The first provincial-level divisions were created in the Yuan dynasty, and have remained one of the most stable forms of Chinese government since then. They were created to help the Imperial court manage local county governments, which were too numerous and far-flung to be managed directly. The number of provinces grew steadily during subsequent dynasties, reaching 28 by the time of the Republic of China. Under the Nationalist Government, large cities began to be classified separately from other administrative units. Starting in 1930, some of these "special cities" became "direct jurisdiction cities" under the central government, the predecessor of province-level cities. During the Warlord Era, provinces became largely or completely autonomous and exercised significant national influence. Province-level units proliferated and under the early People's Republic there were over 50.
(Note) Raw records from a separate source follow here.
-- ==== Sys2Proof/Machine/EncStart.lean ====
section
/-! DEFINITION. The start of an encode picture (R26, R84, R104 to R108, R121, R122, R142 to R148, R154 to R157, R160; 08_job_formats.md R256, R257; 15_tolac_fabric_espalier.md R472 to R475): ENCODE_PICTURE, PICTURE_START and PREPASS. -/

namespace Sys2Proof.Machine

/-! The jobs of a picture (R109, R156). -/

/-- The part of a descriptor's picture that this module codes, in unit columns of the whole picture: first and number. -/
def State.ownColumns (s : State) (n : Nat) : Nat × Nat :=
  let d := (s.sess n).desc
  let st := mainStream d
  match s.espOf n with
  | some g =>
    let r := s.espRegion g (s.espSelf g) st
    (r.1 / ctuWide st.codec, ceilDiv r.2 (ctuWide st.codec))
  | none => (0, rowUnits st.codec st.w)

/-- Tile columns of a region of a given load: TILE_COLS, or one core's work each, none narrower than the standard's minimum (R109). -/
def tileCount (d : List Byte) (st : Stream) (load width : Nat) : Nat :=
  tilesThat st.codec width (if leAt d 0x4E 1 ≠ 0 then leAt d 0x4E 1 else max 1 (ceilDiv load 1024))

/-- Columns `[a, a + k)` divided into `t` tile columns: first and number of each. -/
def tilesOf (a k t : Nat) : List (Nat × Nat) :=
  (List.range t).map fun i => (a + tileStart k t i, tileStart k t (i + 1) - tileStart k t i)

/-- The tile-column groups of this module's part: hedge, first column and number of columns. With TILE_COLS fixed the columns of the whole region are shared by the parts in order; otherwise each part has its own. -/
def State.groupsOf (s : State) (n : Nat) : List (Nat × Nat × Nat) :=
  let x := s.sess n
  let d := x.desc
  let st := mainStream d
  let (a, k) := s.ownColumns n
  let cu := ctuWide st.codec
  if leAt d 0x4E 1 ≠ 0 then
    let ends := x.parts.foldl (fun (acc : List (Nat × Nat) × Nat) e => (acc.1 ++ [(e.1, acc.2 + e.2.2)], acc.2 + e.2.2)) ([], 0)
    (tilesOf a k (tileCount d st 0 (s.partWidth n d))).map fun c =>
      (((ends.1.find? fun e => decide ((c.1 - a) * cu < e.2)).map Prod.fst).getD 0, c.1, c.2)
  else
    (x.parts.foldl (fun (acc : List (Nat × Nat × Nat) × Nat) e =>
      let w := ceilDiv e.2.2 cu
      (acc.1 ++ (tilesOf acc.2 w (tileCount d st e.2.1 e.2.2)).map fun c => (e.1, c.1, c.2), acc.2 + w)) ([], a)).1

/-- Tile-column groups of member `m` of an espalier group, as the anchor knows them. -/
def State.memberGroups (s : State) (g m n : Nat) : List (Nat × Nat) :=
  let d := (s.sess n).desc
  let st := mainStream d
  let r := s.espRegion g m st
  let cu := ctuWide st.codec
  tilesOf (r.1 / cu) (ceilDiv r.2 cu) (tileCount d st (loadOf st d r.2 (cost200 st false false)) r.2)

/-- The slices of a pinned session, dealt round its shares (R78, R109). -/
def sliceJobs (x : Sess) : List EncJob :=
  let st := mainStream x.desc
  let sr := sliceRows x.desc
  let rows := ctuRows st.codec st.h
  (List.range (ceilDiv rows sr)).map fun i =>
    let c := (x.shares.getD (i % max 1 x.shares.length) (0, 0)).1
    { idx := i, firstRow := i * sr, rows := min sr (rows - i * sr), units := rowUnits st.codec st.w, hedge := c / 9, pin := some c }

/-- The jobs of the next picture of a session. An anchor's list has the groups of every member in member order; those of others stand under hedge 4 + member. -/
def State.jobsOf (s : State) (n : Nat) : List EncJob :=
  let x := s.sess n
  let st := mainStream x.desc
  let rows := ctuRows st.codec st.h
  if pinned x.desc then sliceJobs x
  else
    let own := s.groupsOf n
    let all := match s.espOf n with
      | some g =>
        if s.espSelf g = s.espAnchor g then
          ((List.range (s.espLast g + 1)).map fun m =>
            if m = s.espSelf g then own else (s.memberGroups g m n).map fun c => (4 + m, c.1, c.2)).flatten
        else own
      | none => own
    ((List.range all.length).zip all).map fun e =>
      ({ idx := e.1, rows := rows, hedge := e.2.1, firstUnit := e.2.2.1, units := e.2.2.2 } : EncJob)

/-! Allowances fixed at picture start (R148, R475). -/

/-- Estimated bytes of a group: in an espalier its size in the previous picture; else, and where nothing gave it, the estimates of its rows at the start QP (R148, R149), with the floor for a row that has no figure. -/
def State.groupEst (s : State) (n : Nat) (p : EncPic) (prev : List RowDone) (first : Bool) (m : Nat × Nat) (rf : Nat) (j : EncJob) : Nat :=
  let st := mainStream (s.sess n).desc
  let known := (s.espOf n).elim 0 fun g =>
    if j.hedge < 4 then ((prev.filter fun r => r.job == j.idx).map RowDone.bytes).sum
    else tabGet (fun _ => 0) (s.esp g).sizes ((j.hedge - 4) * 64 + j.idx % 64)
  if known = 0 then ((span 0 j.rows).map fun r => (({ j with snapPrev := prev } : EncJob).base first st j.idx r p.startQp m).getD rf).sum
  else known

/-- The mean activity that an estimate of a snapshot uses: where a first picture has measured none yet, it is open (R143, R149). -/
def State.estMean (s : State) (p : EncPic) : Nat × Nat := if p.mean.2 = 0 then (s.freeWord.toNat % 65536, 1) else p.mean

/-- Every group takes its snapshot at the picture's start (R148 REFRESH rule). -/
def State.refreshTake (s : State) (n : Nat) (p : EncPic) (period : Nat) (prev : List RowDone) (first : Bool) : EncPic :=
  let st := mainStream (s.sess n).desc
  let rf := fun (j : EncJob) => j.rowFloor st p period
  let reserve := (p.jobs.map fun j => j.rows * rf j).sum
  let free := p.budget - p.spent - reserve
  let es := p.jobs.map fun j => s.groupEst n p prev first (s.estMean p) (rf j) j
  let all := max 1 es.sum
  let al := (p.jobs.zip es).map fun e => e.1.rows * rf e.1 + free * e.2 / all
  let jobs := (p.jobs.zip al).map fun e =>
    { e.1 with taken := true, allowance := e.2, snapSpent := p.spent, snapCommitted := al.sum - e.2, snapPrev := prev, snapOpen := s.freeWord.toNat }
  { p with jobs := jobs }

/-- The anchor sends each other member its allowances (R474, R475). -/
def State.allowanceSend (s : State) (n : Nat) (p : EncPic) : State :=
  match s.espOf n with
  | none => s
  | some g =>
    s.each ((List.range (s.espLast g + 1)).filter fun m => m != s.espSelf g) fun t m =>
      t.espOut (t.espNode g m) 0 false (.espAllowance (t.espNode g m) p.capture ((p.jobs.filter fun j => j.hedge == 4 + m).map EncJob.allowance))

/-! Substituted parts (R480). -/

/-- Width of the buffer's left halo, and of both. -/
def State.haloWidths (s : State) (n : Nat) : Nat × Nat :=
  match s.espOf n with
  | some g => (if s.espSelf g = 0 then 0 else s.espHalo g, s.espHalo g * (b2n (s.espSelf g != 0) + b2n (s.espSelf g != s.espLast g)))
  | none => (0, 0)

/-- Columns of the reference buffer that hold member `m`'s side: its own region, or the halo of a neighbour; none for others. -/
def State.memberColumns (s : State) (g n m : Nat) : Option (Nat × Nat) :=
  let w := s.partWidth n (s.sess n).desc
  let l := (s.haloWidths n).1
  let me := s.espSelf g
  if m = me then some (l, l + w) else if m + 1 = me then some (0, l) else if m = me + 1 then some (l + w, l + w + s.espHalo g) else none

/-- Reference buffers with their capture times, newest first. -/
def State.espBufs (s : State) (g n : Nat) : List (PtpTime × W32) := (s.esp g).refs.zip ((s.sess n).refs.map RefPic.handle)

/-- Segments of columns `c` of a reference buffer, lines `[y0, y1)`. -/
def State.refSegs (s : State) (n : Nat) (h : W32) (c : Nat × Nat) (y0 y1 : Nat) : List (Nat × Nat) :=
  let st := mainStream (s.sess n).desc
  let z := reconSize st (s.partWidth n (s.sess n).desc) (s.haloWidths n).2
  rectSegs (planesOf (s.bufAddr h) z.1 z.2 st.chroma) c.1 c.2 y0 (min z.2 y1)

/-- The reconstruction of member `m`'s side of the picture of a time becomes the co-located one of its first reference, and its halo rows are there (R480). -/
def State.substCopy (s : State) (g n m : Nat) (t : PtpTime) : State :=
  let bufs := (s.espBufs g n).dropWhile fun e => e.1 != t
  let rows := ctuRows (mainStream (s.sess n).desc).codec (mainStream (s.sess n).desc).h
  let s := match s.memberColumns g n m, bufs with
    | some c, a :: b :: _ =>
      s.each ((s.refSegs n a.2 c 0 8704).zip (s.refSegs n b.2 c 0 8704)) fun u e => u.hbmWrite e.1.1 (u.hbmBytes e.2.1 e.2.2) (u.poisoned e.2.1 e.2.2)
    | _, _ => s
  if m = s.espSelf g then s
  else s.setEsp g { s.esp g with rows := (s.esp g).rows ++ ((List.range rows).map fun r => (m, false, r, t)).filter fun x => !(s.esp g).rows.contains x }

/-- The refresh sweep restarts at the next picture, and every reference so far counts as outside the clean region (R480). -/
def Sess.sweepRestart (x : Sess) : Sess := { x with sweep := 0, refs := x.refs.map fun r => { r with clean := some 0 } }

/-- The anchor codes floor tiles for member `m`'s region of a picture, tells the members, and restarts the refresh sweep at the next picture (R480). -/
def State.espSubstitute (s : State) (n i m : Nat) : State :=
  match s.espOf n, s.pic n i with
  | some g, some p =>
    let st := mainStream (s.sess n).desc
    let gone := p.jobs.filter fun j => j.hedge == 4 + m && j.phase != .done && j.phase != .ended
    if gone.isEmpty then s
    else
      let size (j : EncJob) : Nat := j.rows * EncJob.rowFloor st { p with key := false, sweep := none } 1 j
      let s := s.modPic n i fun q =>
        { q with spent := q.spent + (gone.map size).sum, jobs := q.jobs.map fun j => if gone.any (fun x => x.idx == j.idx) then { j with phase := .done } else j }
      let e := s.esp g
      let parts := (e.parts.filter fun x => !(x.member == m && x.time == p.capture && gone.any fun j => j.idx == x.job)) ++
        gone.map fun j => ({ member := m, time := p.capture, job := j.idx, whole := true, bytes := (List.range (size j)).map (Config.codedByte p.seed j.idx) } : EspPart)
      let s := s.setEsp g { e with parts := parts, substituted := (e.substituted ++ [(m, p.capture)]).reverse.take 64 |>.reverse }
      let s := ((s.satF (ESP_SUBST g) 15 0).event pgTSW 7).substCopy g n m p.capture
      let s := s.modSess n Sess.sweepRestart
      let s := s.each ((List.range (s.espLast g + 1)).filter fun k => k != s.espSelf g) fun t k => t.espOut (t.espNode g k) 0 false (.espSubst (t.espNode g k) m p.capture)
      (s.espFlush n).picMaybeEnd n i
  | _, _ => s

/-- Parts of other members that have arrived whole complete their groups of a picture that has started; their bytes count, and become the estimates of the next picture (R475, R478). -/
def State.espTake (s : State) (n i : Nat) : State :=
  match s.espOf n, s.pic n i with
  | some g, some p =>
    let waits (x : EspPart) : Bool := p.jobs.any fun j => j.idx == x.job && j.hedge == 4 + x.member && j.phase != .done && j.phase != .ended
    let hit := (s.esp g).parts.filter fun x => x.whole && x.time == p.capture && waits x
    if !p.started || hit.isEmpty then s
    else
      let s := s.modPic n i fun q =>
        { q with spent := q.spent + (hit.map fun x => x.bytes.length).sum,
                 jobs := q.jobs.map fun j => if hit.any (fun x => x.job == j.idx) then { j with phase := .done } else j }
      let s := s.each hit fun t x =>
        t.setEsp g { t.esp g with sizes := tabPut (fun _ => 0) (t.esp g).sizes (x.member * 64 + x.job % 64) x.bytes.length }
      (s.espFlush n).picMaybeEnd n i
  | _, _ => s

/-- Members that left are substituted in every later picture (R480). -/
def State.espLeftSubst (s : State) (n i : Nat) : State :=
  match s.espOf n with
  | some g => s.each (s.esp g).left fun t m => t.espSubstitute n i m
  | none => s

/-! Motion fields (R122, R125, R138). -/

/-- The rungs that inherit from an analysing session: the other open encode sessions of its ladder. -/
def State.heirs (s : State) (n : Nat) : List Nat :=
  let l := leAt (s.sess n).desc 0xA 1
  (s.ladder l).filterMap fun e => if e.1 ≠ n ∧ e.2.phase = .opened then some e.1 else none

/-- The analysing rung's motion-field buffer for a picture, or none (R122, R138). -/
def State.motionTake (s : State) (n : Nat) (p : EncPic) : State × EncPic :=
  let x := s.sess n
  if x.analysing && bitIn x.desc 0x56 7 then
    let heirs := s.heirs n
    let r := s.poolAlloc (s.sessAgent n) (bitsIn x.desc 0x56 5 0) ((n :: heirs).map fun k => (s.sessAgent k, 1))
    let h := match r.2 with
      | .ok h _ => h
      | _ => 0
    let st := mainStream x.desc
    let m : MotionRef := { src := p.src, capture := p.capture, buf := h, by_ := n, codec := st.codec, w := st.w, h := st.h }
    (r.1.each heirs fun t k => t.modSess k fun y => { y with motions := y.motions ++ [m] }, { p with motion := h })
  else (s, p)

/-! The start itself. -/

/-- Session fields that a rate update changes (R154): the window's history restarts when the window changes. -/
def rateApply (x : Sess) (u : Option (List Byte)) : Sess :=
  match u with
  | none => x
  | some b =>
    let d := putAt x.desc 0x80 (b.take 16)
    { x with desc := d, windowCount := if winLen d = winLen x.desc ∧ winCap d = winCap x.desc then x.windowCount else 0 }

/-- The oldest unfinished picture of an encode session is a picture period behind its ready time (R84). -/
def State.behind (s : State) (x : Sess) : Bool :=
  let period := rateDen x.desc * 1000000000 / max 1 (rateNum x.desc)
  x.phase != .closed && hasEnc x.desc &&
  ((x.pics.find? fun p => p.started && !p.ended).bind EncPic.readyAt).any fun t => !afterNs ((t + period) % clockSpan) s.nowNs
In the mid-1950s, the People's Republic (PRC) made several major reforms to province-level administration. Despite closely modelling other aspects of the PRC on the Soviet Union, the CCP's experience with territorial disintegration during the Warlord Era led them to reject the Soviet federal structure. Instead, the total number of provinces was significantly reduced and the unitary state structure was retained. Most direct jurisdiction cities were abolished, although a few became province-level cities. Limited autonomy was granted to ethnic minorities in five new "Autonomous Regions" (see below). People's Congresses were set up to run province-level governments. During the Cultural Revolution, these Congresses each elected a revolutionary committee to exercise both executive and legislative power when they were not in session. Provincial-level divisions had limited independent authority before the period of reform and opening up, due to the centrally planned nature of the economy. Their main role was to implement the decisions made by the central government regarding production goals, raising and spending of revenue, and resource allocation. However, in contrast with the Soviet system, there was some degree of regional autonomy. Many provincial governments ran smaller manufacturing firms independently of the central government. Since 1979, the central government has granted increased decision-making authority to provincial level governments. In turn, they have devolved the power to make local regulations to cities and other local governments.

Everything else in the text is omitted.